Reluctantly, we left the beautiful and historic Jardin des Plantes, although we were pretty tired by now and the idea of going back to the hotel and finding dinner somewhere sounded good. In truth, I felt that if I sat down, I'd congeal into one of the sculptures in La Musee de la Sculpture en Plein Air, which is what we were now walking through along the Quai Sant Bernard.

An incipient volunteer tree along the Seine. It looked like a handful of sycamore leaves, actually, it was about a foot tall maybe.

This is the northern half of the Pont Sully, connecting the Ile St Louis to the Right Bank. There were lots of tour boats in the area with lights on and people puttering, getting ready for dinner cruises.

The light is really fading now as we walk along the Seine towards home. Even these goreous leaves are sort of blah in the dim light.


I have no idea what this was about, but it provided interest along the way. There were about 20 of them, mostly in t-shirts and pink lab coats with stuff written on the clothing in crayon or paint. Only the one fellow was made up in a mime face.

Here we are near the Institut du Monde Arabe - the amazing building of Arab culture, which we didn't go in.

This shows some of the celebrated window treatment of the Monde Arabe. Apparently the panels adjust with the intensity of the daylight so the interior stays illuminated to a pre-set quality. Someday I'd like to see it. I didn't realize it, but we were now very near the famous Tour d'Argent (Tower of Silver) restaurant (very posh and expensive), and a small museum of "the table," or cutlery or something like that that I'd been intending to see for a long time just because it sounded unusual. I was really tired and no longer checking the map or my walking tour for interesting stops. It was on the Quai de Tournelle, and we'd turned into the Boulevard St-Germain. The museum would most likely have been closed by now anyway.

The Boulevard is very old and is shaded by lots of well-grown leafy trees. It was almost dark, but the camera adjusted, so it looks like there's more light than there is. It was on our way back, nearly to the hotel that I took this photo in the evening light of St-Nicholas-du-Chardonnet, which we'd visited earlier in the day. We'd come nearly full-circle now.

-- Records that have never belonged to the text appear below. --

-- ==== Sys2Proof/Tests/Slice0.lean ====
section
/-!
SUPPORT. Tests/Slice0.lean: the model's own tests: ill-formed operands, the worked examples of the manual, and for
every statement with hypotheses a state that meets them.
-/
namespace Sys2Proof.Tests
open Sys2Proof.Machine Sys2Proof.Safety

set_option Elab.async false

/-! ### Ill-formed commands: one for each check of WellFormed.lean -/

theorem test_wf_register_size : (Instr.registerWrite (.bar0 0) 2 0).wf = false := by decide +kernel
theorem test_wf_register_alignment : (Instr.registerWrite (.bar0 12) 8 0).wf = false := by decide +kernel
theorem test_wf_rc_read_size : (Instr.rcRead (.bar0 0) 128).wf = false := by decide +kernel
theorem test_wf_bar2_read_empty : (Instr.bar2Read 0 0 none).wf = false := by decide +kernel
theorem test_wf_bar2_read_long : (Instr.bar2Read 0 4097 none).wf = false := by decide +kernel
theorem test_wf_bar2_read_end : (Instr.bar2Read 0xFFFFFFFFFF 2 none).wf = false := by decide +kernel
theorem test_wf_bar2_write_empty : (Instr.bar2Write 0 [] none).wf = false := by decide +kernel
theorem test_wf_ingest_alignment : (Instr.ingestData 0 8 0).wf = false := by decide +kernel
theorem test_wf_frame_length : (Instr.sensorReadingFrame 4 [0, 0]).wf = false := by decide +kernel
theorem test_wf_register_ok : (Instr.registerWrite (.bar0 0x40) 64 0).wf = true := by decide +kernel

/-! ### States for the tests -/

/-- The state after reset with one unit in it. -/
def withUnit (u : Nat) (x : Machine.Unit) : State :=
  { State.reset with dev := { State.reset.dev with units := [(u, x)] } }

/-- A running unit with one context, whose word 0 is given. -/
def unitAt (w : BitVec 128) : Machine.Unit := { ctxs := [(0, { image := some 0, words := [(0, w)] })], idle := false }

/-- An operation word: opcode, sources A and B, OUT_MASK, IMM. -/
def word (op srcA srcB out imm : Nat) : BitVec 128 :=
  BitVec.ofNat 128 ((op <<< 120) + (srcA <<< 108) + (srcB <<< 104) + (out <<< 100) + imm)

/-- Unit 1 of core 0: row 0, physical column 1, a CU. -/
def cu1 : UnitRef := ⟨0, 0, 1⟩

/-- A token of context 0 with a payload and 64 valid bytes. -/
def tok (v : Nat) : Token := ⟨BitVec.ofNat 4096 v, mkTag 0 false 64 0 5⟩

/-! ### Fabric-control words -/

def stNop : State := withUnit 1 (unitAt (word 0 15 15 0 0))
theorem test_hyp_nop : Ready stNop.dev cu1.key 0 := by decide +kernel
/-- LOOP_BEGIN of 3 trips to word 4, no length register. -/
def stLoop : State := withUnit 1 (unitAt (word 2 15 15 0 (3 + (4 <<< 32) + (15 <<< 44))))
theorem test_hyp_loop_begin : Ready stLoop.dev cu1.key 2
    ∧ (3 : Nat) = tripsOf (stLoop.dev.core 0) 15 (imm (nextWord (stLoop.dev.unit 1)) 0 32) := by decide +kernel
def stLoopEnd : State := withUnit 1 { ctxs := [(0, { image := some 0, words := [(4, word 3 15 15 0 0)], pos := 4
                                                     loops := [⟨0, 4, 3, 1, 15⟩] })], idle := false }
theorem test_hyp_loop_end : Ready stLoopEnd.dev cu1.key 3
    ∧ (stLoopEnd.dev.unit 1).ctx.loops.getLast? = some ⟨0, 4, 3, 1, 15⟩ := by decide +kernel
theorem test_hyp_yield : Ready (withUnit 1 (unitAt (word 6 15 15 0 0))).dev cu1.key 6 := by decide +kernel
/-- MOVE from port 0 to ports 1 and 2. -/
def stMove : State := withUnit 1 { unitAt (word 1 0 15 6 1) with lanes := [(0, [tok 7])] }
theorem test_hyp_move : Ready stMove.dev cu1.key 1 ∧ outPorts (nextWord (stMove.dev.unit 1)) = [1, 2]
    ∧ (stMove.dev.unit 1).lane 0 0 = [tok 7] ∧ (stMove.dev.unit 1).out = [] := by decide +kernel
def stSelect : State := withUnit 1 { unitAt (word 5 0 1 4 0) with lanes := [(0, [tok 7]), (4, [tok 9])] }
theorem test_hyp_select : Ready stSelect.dev cu1.key 5 ∧ outPorts (nextWord (stSelect.dev.unit 1)) = [2]
    ∧ (stSelect.dev.unit 1).lane 0 0 = [tok 7] ∧ (stSelect.dev.unit 1).lane 1 0 = [tok 9] := by decide +kernel
def stPred : State := withUnit 1 { unitAt (word 4 0 15 0 2) with lanes := [(0, [tok 7])] }
theorem test_hyp_pred_load : Ready stPred.dev cu1.key 4 ∧ (stPred.dev.unit 1).lane 0 0 = [tok 7] := by decide +kernel
theorem test_hyp_fence : Ready (withUnit 1 (unitAt (word 7 15 15 0 0))).dev cu1.key 7 := by decide +kernel
def stDiscard : State := withUnit 1 { unitAt (word 8 0 15 0 2) with lanes := [(0, [tok 7, tok 8, tok 9])] }
theorem test_hyp_discard : Ready stDiscard.dev cu1.key 8 ∧ imm (nextWord (stDiscard.dev.unit 1)) 0 16 = 2
    ∧ 2 ≤ ((stDiscard.dev.unit 1).lane 0 0).length := by decide +kernel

And just beyond St. Nicholas, the final picture of the day. I love the glowing colors. The boulevard was colorful with plenty to look at, although most of the shops along the way were closed. We'd seen so much this first day. I was excited to be here, excited to have seen all that we'd seen on our walk, but I was losing focus, literally. My eyes, like everything else, were tired. It was time to go back, wind down, get a bite to eat, try to sleep if possible, and plan for tomorrow. My feet were starting to scream at me, and I was trying to tell them, "Come on, one more step, one more step, one more step."